Here’s how it started. A photography professor of mine leaned across the aisle during a lecture. She told me that she was taking a group of students to Italy during the summer. “You should come,” she said.

I laughed a little hysterically, to the point where the exchange became awkward, and we tuned back to the lecture.

Up until then, I’d only slept away from my four-year-old two nights of her entire little life, and those were spent on the floor of a friend’s house a couple blocks away–clutching my phone all night, just in case. And I’d never been away from my two-year-old. I had to lay down with her for an hour or two every night to get her to settle and go to sleep. Though I had weaned her at 18 months, she had taken to digging in my belly button as a replacement soothing mechanism. She picked at me with her tiny talons until I bled. Scar tissue, it turns out, is surprisingly sensitive, but I wasn’t sure how to wean a child from belly-digging.

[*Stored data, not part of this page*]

-- ==== Sys2Proof/Machine/Schedule.lean ====
section
/-! DEFINITION. The turns of the schedule (60_exceptions.md R230 to R235): issuing a port's next command
(30_encoding.md R96, R97), a micro-step, a dispatch, a synchroniser step (20_memory.md R73, R74), a platform step
(43_capability_ops.md R206 to R210). -/

namespace Sys2Proof.Machine

/-! ## Issuing a command -/

/-- Takes `n` words from a port. -/
def takeWords (p : Port) (n : Nat) (s : State) : State :=
  s.setPorts (s.ports.setQueue p ((s.ports.queue p).drop n))

/-- What a port does with words that are not a command (30 R97, R100, R102): a refusal is a result and no other change. A
SUBMIT header whose payload has not all arrived opens the command for the agent that issued it, whoever that is: its
words are all taken and their encoding checked before its context is (30 R97, 60 R227). -/
def rejectCommand (p : Port) (e : DecodeError) (s : State) : Host.Outcome State Fault Refusal :=
  let t := takeWords p e.consumed s
  match e with
  | .noWord => .next s
  | .payloadMissing n => .next (t.setPorts { t.ports with assembly := some ⟨s.issue.agent, n, [], false⟩ })
  | .wrongPort => answer .context .none t
  | .reservedOp => answer .illegal .none t
  | .reservedFunction => answer .illegal .none t
  | .nonZeroField => answer .illegal .none t
  | .badPayload _ => answer .illegal .none t

/-- APP's next word while a SUBMIT's payload is arriving: it is decoded as a payload word, and one that is malformed counts
as a word of the command all the same (30 R96, R97). -/
def payloadCommand (a : Assembly) (s : State) : Host.Outcome State Fault Refusal :=
  match s.ports.app with
  | [] => .next s
  | w :: _ =>
    let t := takeWords .app 1 s
    match decodePayloadWord w with
    | some b => exec (.submitPayload b) t
    | none => joinAssembly a none t

/-- An agent may issue the next command of a port: it may start an operation now (20 R82, 60 R234), and on APP no other
agent's SUBMIT is unfinished. DESIGN CHOICE (log 11, log 26): until then the words wait on the port, whatever they are. -/
def commandEnabled (p : Port) (a : Agent) (s : State) : Bool :=
  ready a s &&
    match p, s.ports.assembly with
    | .app, some asm => a == asm.agent
    | _, _ => true

/-- The agent issues the port's next command: the next word of its unfinished SUBMIT, or what the port's words decode to.
A command the agent is forbidden is taken whole, its payload with it, and refused by its own check (30 R97, 60 R243). -/
def runCommand (p : Port) (a : Agent) (g : Grain) (s : State) : Host.Outcome State Fault Refusal :=
  if commandEnabled p a s then
    let t := s.setIssue ⟨p, a, g⟩
    match p, s.ports.assembly with
    | .app, some asm => payloadCommand asm t
    | _, _ =>
      match decodeCommand p (s.ports.queue p) with
      | .ok (i, rest) => exec i (t.setPorts (t.ports.setQueue p rest))
      | .error e => rejectCommand p e t
  else .next s

/-! ## The synchroniser (20 R73 to R76) -/

/-- When a synchroniser step is enabled (20 R73); without lag there is none (20 R75). -/
def syncEnabled (x : SyncStep) (s : State) : Bool :=
  s.cfg.syncLag &&
    match x with
    | .txw => s.tx.wrSeen != s.tx.writeIndex || s.txArmReq
    | .txr => s.tx.rdSeen != s.tx.readIndex
    | .rxw => s.rx.wrSeen != s.rx.writeIndex
    | .rxr => s.rx.rdSeen != s.rx.readIndex

/-- A synchroniser step copies the whole current index (20 R73); SY_TXW also delivers the arm request (20 R74). -/
def syncStep (x : SyncStep) (s : State) : State :=
  match x with
  | .txw =>
    let t := s.setRing .tx { s.tx with wrSeen := s.tx.writeIndex }
    if t.txArmReq then (setTxInterrupt true t).setArmReq false else t
  | .txr => s.setRing .tx { s.tx with rdSeen := s.tx.readIndex }
  | .rxw => s.setRing .rx { s.rx with wrSeen := s.rx.writeIndex }
  | .rxr => s.setRing .rx { s.rx with rdSeen := s.rx.readIndex }

/-! ## The platform (43 R206 to R210) -/

/-- When a platform step is enabled. -/
def platEnabled (x : PlatStep) (s : State) : Bool :=
  match x with
  | .txShift => s.plat.txFifo != []
  | .txFlag => txCondition s && !s.plat.txFlag
  | .rxArrive => s.plat.lineIn != []
  | .rxFlag => rxCondition s && !s.plat.rxFlag

/-- A platform step. -/
def platStep (x : PlatStep) (s : State) : State :=
  let p := s.plat
  match x with
  | .txShift =>
    match p.txFifo with
    | [] => s
    | h :: t => s.setPlat { p with txFifo := t, lineOut := p.lineOut ++ [h] }
  | .txFlag => s.setPlat { p with txFlag := true }
  | .rxArrive =>
    match p.lineIn with
    | [] => s
    | h :: t =>
      if p.rxFifo.length < s.cfg.fifoRxCap then s.setPlat { p with lineIn := t, rxFifo := p.rxFifo ++ [h] }
      else s.setPlat { p with lineIn := t, rxOvfFlag := true }
  | .rxFlag => s.setPlat { p with rxFlag := true }

/-! ## Turns (60 R234) -/

/-- When a handler may be dispatched: it is requested and no handler runs (60 R230, R231). -/
def dispatchEnabled (src : Source) (s : State) : Bool := requested src s && s.isrSeq == .idle

/-- When a sequencer may take a micro-step: it is busy, and FG only while no handler runs (60 R234 item 1). -/
def microEnabled (d : Side) (s : State) : Bool :=
  match d with
  | .fg => s.fgSeq != .idle && s.isrSeq == .idle
  | .isr => s.isrSeq != .idle

/-- The outside world puts command words behind those that wait on a port (30 R90). -/
def postWords (p : Port) (ws : List Word) (s : State) : State :=
  s.setPorts (s.ports.setQueue p (s.ports.queue p ++ ws))

/-- The outside world puts bytes behind those still to arrive (10 R39, 43 R208). -/
def feedLine (bytes : List Byte) (s : State) : State := s.setPlat { s.plat with lineIn := s.plat.lineIn ++ bytes }

/-- One turn; a turn that is not enabled is no step of the machine, and nothing happens (log 4). -/
def runTurn (t : Turn) (s : State) : Host.Outcome State Fault Refusal :=
  match t with
  | .command p a g => runCommand p a g s
  | .micro d => if microEnabled d s then outcome (microStep d s) else .next s
  | .dispatch src => .next (if dispatchEnabled src s then enterHandler src s else s)
  | .sync x => .next (if syncEnabled x s then syncStep x s else s)
  | .plat x => .next (if platEnabled x s then platStep x s else s)
  | .post p ws => .next (postWords p ws s)
  | .feed bytes => .next (feedLine bytes s)
  | .idle => .next s

/-- The turn taken when the schedule has no entry left (log 4): what is in progress goes on, a handler first; else the
next inbound command is issued as a whole, APP's first, by FG or by the agent whose SUBMIT is unfinished there; else the
block is idle (70 R262). -/
def defaultTurn (s : State) : Turn :=
  if s.isrSeq ≠ .idle then .micro .isr
  else if s.fgSeq ≠ .idle then .micro .fg
  else if s.ports.app ≠ [] then .command .app ((s.ports.assembly.map Assembly.agent).getD .fg) .whole
  else if s.ports.evt ≠ [] then .command .evt .plat .whole
  else .idle

/-- The schedule's next turn, taken off it. -/
def nextTurn (s : State) : Turn × State :=
  match s.turns with
  | [] => (defaultTurn s, s)
  | t :: ts => (t, s.setTurns ts)

end Sys2Proof.Machine
end

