-- ==== Sys2Proof/Machine/Step.lean ====
section
/-! DEFINITION. One step of the machine: the schedule's next turn (00_scope.md R12, 60_exceptions.md R234). -/

namespace Sys2Proof.Machine

/-- One step: the next turn of the schedule is taken. -/
def step (s : State) : Host.Outcome State Fault Refusal :=
  let n := nextTurn s
  runTurn n.1 n.2

/-- The state with the instruction whose bits are `w` (numbered as spec/opcode_table.json numbers them, the bits from
`nbits` up zero) placed where the next step issues its command (log 6). -/
def State.withFetchWord (s : State) (nbits w : Nat) : State := placeCommand (tableWords nbits w) s

end Sys2Proof.Machine
end

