/-- ON_RX_READY (42 R174 to R178; the acknowledge order is D12, the counter D13): exactly the reported number `n` of
bytes is read; those that fit are stored in order, the rest dropped and counted, saturating; then the overflow flag and the
interrupt flag are cleared, whether or not a byte was dropped. -/
def Obligations.RxHandlerStoresFittingDropsNewest : Prop :=
  ∀ s : State, StateInv s → MayRunWhole .onRxReady s →
    let n := occAnswer s
    let f := roomSeen .rx s
    let bs := readBytes n s
    exec .onRxReady s = .next
      { s with
        rx := ringStored s.cfg.rxCap s.cfg.syncLag (bs.take f) s.rx
        overrun := min (s.overrun + (n - f)) s.cfg.overrunMax
        plat := { s.plat with
          occReports := s.plat.occReports.tail
          rxFifo := s.plat.rxFifo.drop n
          rxOvfFlag := false
          rxFlag := false }
        trace := s.trace ++ [.occupancy n] ++ bs.map .read ++ [.clearRxOvf, .clearRxFlag]
        results := s.results ++ [⟨.isrRx, .ok, .none⟩]
        freeCount := s.freeCount + (n - s.plat.rxFifo.length) }

/-! ## The capability operations -/

/-- HW_TX_FIFO_FREE_SLOTS and HW_RX_FIFO_OCCUPANCY (43 R190, R192) on a truthful platform: `FIFO_TX_CAP - |tx_fifo|` and
`|rx_fifo|`, with no side effect but the trace (43 R200). -/
def Obligations.FifoCountsAreReported : Prop :=
  ∀ s : State,
    (MayRun .hwTxFifoFreeSlots s → s.plat.freeReports = [] →
      exec .hwTxFifoFreeSlots s =
        .next ((s.emit (.freeSlots (s.cfg.fifoTxCap - s.plat.txFifo.length))).ret s.issue.agent .ok
          (.nat (s.cfg.fifoTxCap - s.plat.txFifo.length)))) ∧
    (MayRun .hwRxFifoOccupancy s → s.plat.occReports = [] →
      exec .hwRxFifoOccupancy s =
        .next ((s.emit (.occupancy s.plat.rxFifo.length)).ret s.issue.agent .ok (.nat s.plat.rxFifo.length)))

/-- 43 R198 (D29): an untruthful platform's count is taken as it is, whatever number it is; reports are the model's
inputs, one used up a call (log 10). -/
def Obligations.UntruthfulCountsAreTakenAsTheyAre : Prop :=
  ∀ (s : State) (n : Nat) (l : List Nat),
    (MayRun .hwTxFifoFreeSlots s → s.plat.freeReports = n :: l →
      exec .hwTxFifoFreeSlots s =
        .next (((s.setPlat { s.plat with freeReports := l }).emit (.freeSlots n)).ret s.issue.agent .ok (.nat n))) ∧
    (MayRun .hwRxFifoOccupancy s → s.plat.occReports = n :: l →
      exec .hwRxFifoOccupancy s =
        .next (((s.setPlat { s.plat with occReports := l }).emit (.occupancy n)).ret s.issue.agent .ok (.nat n)))

/-- HW_TX_FIFO_WRITE (43 R191): the byte joins the hardware FIFO's end; a full FIFO loses it (D23). -/
def Obligations.FifoWriteAppendsOrLoses : Prop :=
  ∀ (b : Byte) (s : State), MayRun (.hwTxFifoWrite b) s →
    exec (.hwTxFifoWrite b) s =
      .next (((s.setPlat { s.plat with
        txFifo := if s.plat.txFifo.length < s.cfg.fifoTxCap then s.plat.txFifo ++ [b] else s.plat.txFifo }).emit
          (.write b)).ret s.issue.agent .ok .none)

/-- HW_RX_FIFO_READ (43 R193): the oldest byte is removed and returned; an empty FIFO returns any byte (D22), a free
value (log 3), and loses nothing. -/
def Obligations.FifoReadConsumesOldest : Prop :=
  ∀ s : State, MayRun .hwRxFifoRead s →
    (∀ h l, s.plat.rxFifo = h :: l →
      exec .hwRxFifoRead s =
        .next (((s.setPlat { s.plat with rxFifo := l }).emit (.read h)).ret s.issue.agent .ok (.byte h))) ∧
    (s.plat.rxFifo = [] → ∃ b : Byte, b = Config.freeByte s.freeCount ∧
      exec .hwRxFifoRead s =
        .next (((s.setFreeCount (s.freeCount + 1)).emit (.read b)).ret s.issue.agent .ok (.byte b)))

/-- HW_SET_TX_INTERRUPT_ENABLED (43 R194): `tx_armed <- e`, one atomic write that touches nothing else but the trace. -/
def Obligations.SetEnabledWritesArmedFlag : Prop :=
  ∀ (e : Bool) (s : State), MayRun (.hwSetTxInterruptEnabled e) s →
    exec (.hwSetTxInterruptEnabled e) s =
      .next { s with
        txArmed := e
        trace := s.trace ++ [.setEnabled e]
        results := s.results ++ [⟨s.issue.agent, .ok, .none⟩] }

/-- The three clears (43 R195 to R197): each clears its own flag and nothing else, also when it is 0 already. -/
def Obligations.ClearsClearTheirOwnFlag : Prop :=
  ∀ s : State,
    (MayRun .hwClearTxInterruptFlag s → exec .hwClearTxInterruptFlag s =
      .next { s with
        plat := { s.plat with txFlag := false }
        trace := s.trace ++ [.clearTxFlag]
        results := s.results ++ [⟨s.issue.agent, .ok, .none⟩] }) ∧
    (MayRun .hwClearRxInterruptFlag s → exec .hwClearRxInterruptFlag s =
      .next { s with
        plat := { s.plat with rxFlag := false }
        trace := s.trace ++ [.clearRxFlag]
        results := s.results ++ [⟨s.issue.agent, .ok, .none⟩] }) ∧
    (MayRun .hwClearRxOverflowFlag s → exec .hwClearRxOverflowFlag s =
      .next { s with
        plat := { s.plat with rxOvfFlag := false }
        trace := s.trace ++ [.clearRxOvf]
        results := s.results ++ [⟨s.issue.agent, .ok, .none⟩] })

/-! ## The payload word, and commands as words -/

/-- A payload word (30 R94, R97, D15; the one-at-a-time assembly is the model's, log 7). With no SUBMIT header before it, or
on another port than APP, it is an illegal header (R94, R100). Issued by the header's agent, before the last word of its
command it is kept; the last one is the SUBMIT of all the payload bytes, or, if one was malformed, the whole command is
refused and no byte is pushed. By another agent, or while that agent may not start an operation, it waits (the model's
choice, log 11, log 26). -/
def Obligations.PayloadWordJoinsItsSubmit : Prop :=
  ∀ (b : Byte) (s : State),
    (s.ports.assembly = none ∨ s.issue.port ≠ .app →
      exec (.submitPayload b) s = .next (s.ret s.issue.agent .illegal .none)) ∧
    ∀ a : Assembly, s.ports.assembly = some a → s.issue.port = .app →
      (s.issue.agent ≠ a.agent ∨ ready a.agent s = false → exec (.submitPayload b) s = .next s) ∧
      (s.issue.agent = a.agent → ready a.agent s = true →
        let t := s.setPorts { s.ports with assembly := none }
        (2 ≤ a.left → exec (.submitPayload b) s =
          .next (s.setPorts { s.ports with assembly := some ⟨a.agent, a.left - 1, a.got ++ [b], a.bad⟩ })) ∧
        (a.left ≤ 1 → a.bad = true → exec (.submitPayload b) s = .next (t.ret s.issue.agent .illegal .none)) ∧
        (a.left ≤ 1 → a.bad = false → exec (.submitPayload b) s = exec (.submit (a.got ++ [b])) t) ∧
        (a.left ≤ 1 → a.bad = false → a.agent = .fg → StateInv s → s.issue.grain = .whole →
          ∃ u, exec (.submitPayload b) s = .next u))

/-- 30 R107 (D15): invoking SUBMIT directly and issuing its words on APP are the same operation, whether all the words
wait there or they arrive one at a time (log 7). -/
def Obligations.SubmitWordsAreDirectInvocation : Prop :=
  ∀ (bytes : List Byte) (rest : List Word) (s : State), bytes.length ≤ 255 → ready .fg s = true →
    s.ports.assembly = none →
    let direct := s.setIssue ⟨.app, .fg, .whole⟩
    (s.ports.app = encode (.submit bytes) ++ rest →
      runCommand .app .fg .whole s = exec (.submit bytes) (direct.setPorts { s.ports with app := rest })) ∧
    (s.ports.app = [] → arriveOneByOne (encode (.submit bytes)) s = exec (.submit bytes) direct)

/-- One step runs the decoded command: when the schedule's next turn lets an agent that may start issue the port's next
command, and the port's words decode to `i`, the step is `exec i` with the turn and the command's words taken off and the
issue noted. While a SUBMIT's payload is arriving, APP's next word, if it is a Format D word, is run as a payload word on a
turn of the agent that issued the header; another agent's turn on APP only leaves the schedule (log 26). -/
def Obligations.StepRunsDecodedCommand : Prop :=
  (∀ (s : State) (p : Port) (a : Agent) (g : Grain) (ts : List Turn) (i : Instr) (rest : List Word),
    s.turns = .command p a g :: ts → ready a s = true → (p = .app → s.ports.assembly = none) →
    decodeCommand p (s.ports.queue p) = .ok (i, rest) →
    step s = exec i (((s.setTurns ts).setIssue ⟨p, a, g⟩).setPorts (s.ports.setQueue p rest))) ∧
  ∀ (s : State) (a : Agent) (g : Grain) (ts : List Turn) (asm : Assembly) (w : Word) (ws : List Word),
    s.turns = .command .app a g :: ts → s.ports.assembly = some asm → s.ports.app = w :: ws →
    (∀ b, asm.agent = a → ready a s = true → decodePayloadWord w = some b →
      step s = exec (.submitPayload b) (((s.setTurns ts).setIssue ⟨.app, a, g⟩).setPorts { s.ports with app := ws })) ∧
    (asm.agent ≠ a → step s = .next (s.setTurns ts))

/-- 30 R100, 60 R226 (D16): an illegal word is refused: the port's word is taken, ILLEGAL is returned, and nothing else
changes (the issue record is the model's, log 7). -/
def Obligations.IllegalWordIsRefused : Prop :=
  ∀ (p : Port) (a : Agent) (g : Grain) (w : Word) (ws : List Word) (s : State), ready a s = true →
    (p = .app → s.ports.assembly = none) → s.ports.queue p = w :: ws → findRow w = none →
    runCommand p a g s =
      .next (((s.setIssue ⟨p, a, g⟩).setPorts (s.ports.setQueue p ws)).ret a .illegal .none)

/-- 30 R102 (D17): a legal word on a port that does not carry it is refused with CONTEXT and no other change. -/
def Obligations.WrongPortIsRefused : Prop :=
  ∀ (p : Port) (a : Agent) (g : Grain) (w : Word) (ws : List Word) (q : Row) (s : State), ready a s = true →
    (p = .app → s.ports.assembly = none) → s.ports.queue p = w :: ws → findRow w = some q → q.op.port ≠ p →
    runCommand p a g s =
      .next (((s.setIssue ⟨p, a, g⟩).setPorts (s.ports.setQueue p ws)).ret a .context .none)

/-- 30 R97: if one of the `n` payload words is not a Format D word the whole command is refused with ILLEGAL, all of its
`1 + n` words are taken, and no byte is pushed, whoever issued it (60 R227: the encoding comes before the context). Where
the words arrive one at a time (the model's form, log 7), such a word marks the unfinished command, or, as the last one,
has it refused. -/
def Obligations.MalformedSubmitIsRefusedWhole : Prop :=
  (∀ (h : Word) (pay rest : List Word) (a : Agent) (g : Grain) (s : State), ready a s = true →
    s.ports.assembly = none → s.ports.app = h :: (pay ++ rest) → h &&& 0xFF00#16 = 0x1000#16 →
    pay.length = (imm8 h).toNat → (∃ w ∈ pay, w &&& 0xFF00#16 ≠ 0#16) →
    runCommand .app a g s =
      .next (((s.setIssue ⟨.app, a, g⟩).setPorts { s.ports with app := rest }).ret a .illegal .none)) ∧
  ∀ (w : Word) (ws : List Word) (m : Assembly) (g : Grain) (s : State), ready m.agent s = true →
    s.ports.assembly = some m → s.ports.app = w :: ws → w &&& 0xFF00#16 ≠ 0#16 →
    let t := s.setIssue ⟨.app, m.agent, g⟩
    (2 ≤ m.left → runCommand .app m.agent g s =
      .next (t.setPorts { s.ports with app := ws, assembly := some ⟨m.agent, m.left - 1, m.got, true⟩ })) ∧
    (m.left ≤ 1 → runCommand .app m.agent g s =
      .next ((t.setPorts { s.ports with app := ws, assembly := none }).ret m.agent .illegal .none))

/-- 60 R243 (D17): a forbidden combination of 60 R242 is refused with CONTEXT and no state change; every operation, whatever
its operands. A SUBMIT that a forbidden agent issues word by word is refused so with its last payload word, once its
encoding is known to be legal (60 R227); a payload word without a header is illegal (PayloadWordJoinsItsSubmit). -/
def Obligations.ForbiddenIssueIsRefused : Prop :=
  ∀ (i : Instr) (s : State), permitted i s = false →
    ((∀ b, i ≠ .submitPayload b) → exec i s = .next (s.ret s.issue.agent .context .none)) ∧
    ∀ (b : Byte) (a : Assembly), i = .submitPayload b → s.ports.assembly = some a → s.issue.port = .app →
      s.issue.agent = a.agent → ready a.agent s = true → a.left ≤ 1 → a.bad = false →
      exec i s = .next ((s.setPorts { s.ports with assembly := none }).ret s.issue.agent .context .none)

/-- 60 R242: the table, row by row, with the ports of 30 R90. The dispatcher issues the interrupt operations as well as
their own contexts, and SYNC calls the arm under lag (43 R194) (log 13). -/
def Obligations.ContextTableIsAsListed : Prop :=
  ∀ (a : Agent) (lag : Bool) (b : Byte) (bs : List Byte),
    (mayIssue lag a (.submit bs) = true ↔ a = .fg) ∧ (mayIssue lag a .tryReceive = true ↔ a = .fg) ∧
    (mayIssue lag a .drainReceived = true ↔ a = .fg) ∧
    (mayIssue lag a .onTxReady = true ↔ a = .isrTx ∨ a = .plat) ∧
    (mayIssue lag a .onRxReady = true ↔ a = .isrRx ∨ a = .plat) ∧
    (mayIssue lag a (.push .tx b) = true ↔ a = .fg) ∧ (mayIssue lag a (.pop .tx) = true ↔ a = .isrTx) ∧
    (mayIssue lag a (.push .rx b) = true ↔ a = .isrRx) ∧ (mayIssue lag a (.pop .rx) = true ↔ a = .fg) ∧
    (mayIssue lag a (.len .tx) = true ↔ a = .fg ∨ a = .isrTx) ∧
    (mayIssue lag a (.len .rx) = true ↔ a = .fg ∨ a = .isrRx) ∧
    (mayIssue lag a (.isEmpty .tx) = true ↔ a = .fg ∨ a = .isrTx) ∧
    (mayIssue lag a (.isEmpty .rx) = true ↔ a = .fg ∨ a = .isrRx) ∧
    (mayIssue lag a (.isFull .tx) = true ↔ a = .fg ∨ a = .isrTx) ∧
    (mayIssue lag a (.isFull .rx) = true ↔ a = .fg ∨ a = .isrRx) ∧
    (mayIssue lag a (.hwSetTxInterruptEnabled true) = true ↔ a = .fg ∨ (a = .sync ∧ lag = true)) ∧
    (mayIssue lag a (.hwSetTxInterruptEnabled false) = true ↔ a = .isrTx) ∧
    (mayIssue lag a .hwTxFifoFreeSlots = true ↔ a = .isrTx) ∧
    (mayIssue lag a (.hwTxFifoWrite b) = true ↔ a = .isrTx) ∧
    (mayIssue lag a .hwClearTxInterruptFlag = true ↔ a = .isrTx) ∧
    (mayIssue lag a .hwRxFifoOccupancy = true ↔ a = .isrRx) ∧ (mayIssue lag a .hwRxFifoRead = true ↔ a = .isrRx) ∧
    (mayIssue lag a .hwClearRxInterruptFlag = true ↔ a = .isrRx) ∧
    (mayIssue lag a .hwClearRxOverflowFlag = true ↔ a = .isrRx)

/-- 20 R82, 60 R234 (D2, D32): an agent that has an operation in progress, or FG while a handler runs, starts nothing: the
command, or the payload word, waits and the state does not change (log 11, log 26). -/
def Obligations.BusyAgentStartsNothing : Prop :=
  ∀ (i : Instr) (s : State), permitted i s = true → ready s.issue.agent s = false →
    ((∃ b, i = .submitPayload b) → s.ports.assembly ≠ none) → exec i s = .next s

There are probably a few people reading this that will roll their eyes and mutter in that superior way about sleep training. In my defense, I did try it with the first child. After several unsuccessful attempts on my own, after reading a pile of helpful books, I finally hired a sleep consultant, and tried again. My child cried and cried and cried and cried. She did not let up for naps; she did not let up for nights. She would doze off occasionally, only to wake up ten minutes later and start again. I let her cry and cry until there was a hole in my heart the size of Saskatchewan. So after THIRTY DAYS, I gave up. I didn’t even bother to try with kid #2. Now, how was I going to leave my spouse alone with such a mess?

With all of this in mind, I mentioned the Italy trip to my husband, so he could have a good laugh as well.

“Maybe you should go,” he said.

Best not to ask twice.

Strangely, despite the enormity of the impending separation, I didn’t freak out right away. I had childcare issues to resolve, packing crises, film and equipment to procure, and a research paper due upon departure. I worried about all of that instead.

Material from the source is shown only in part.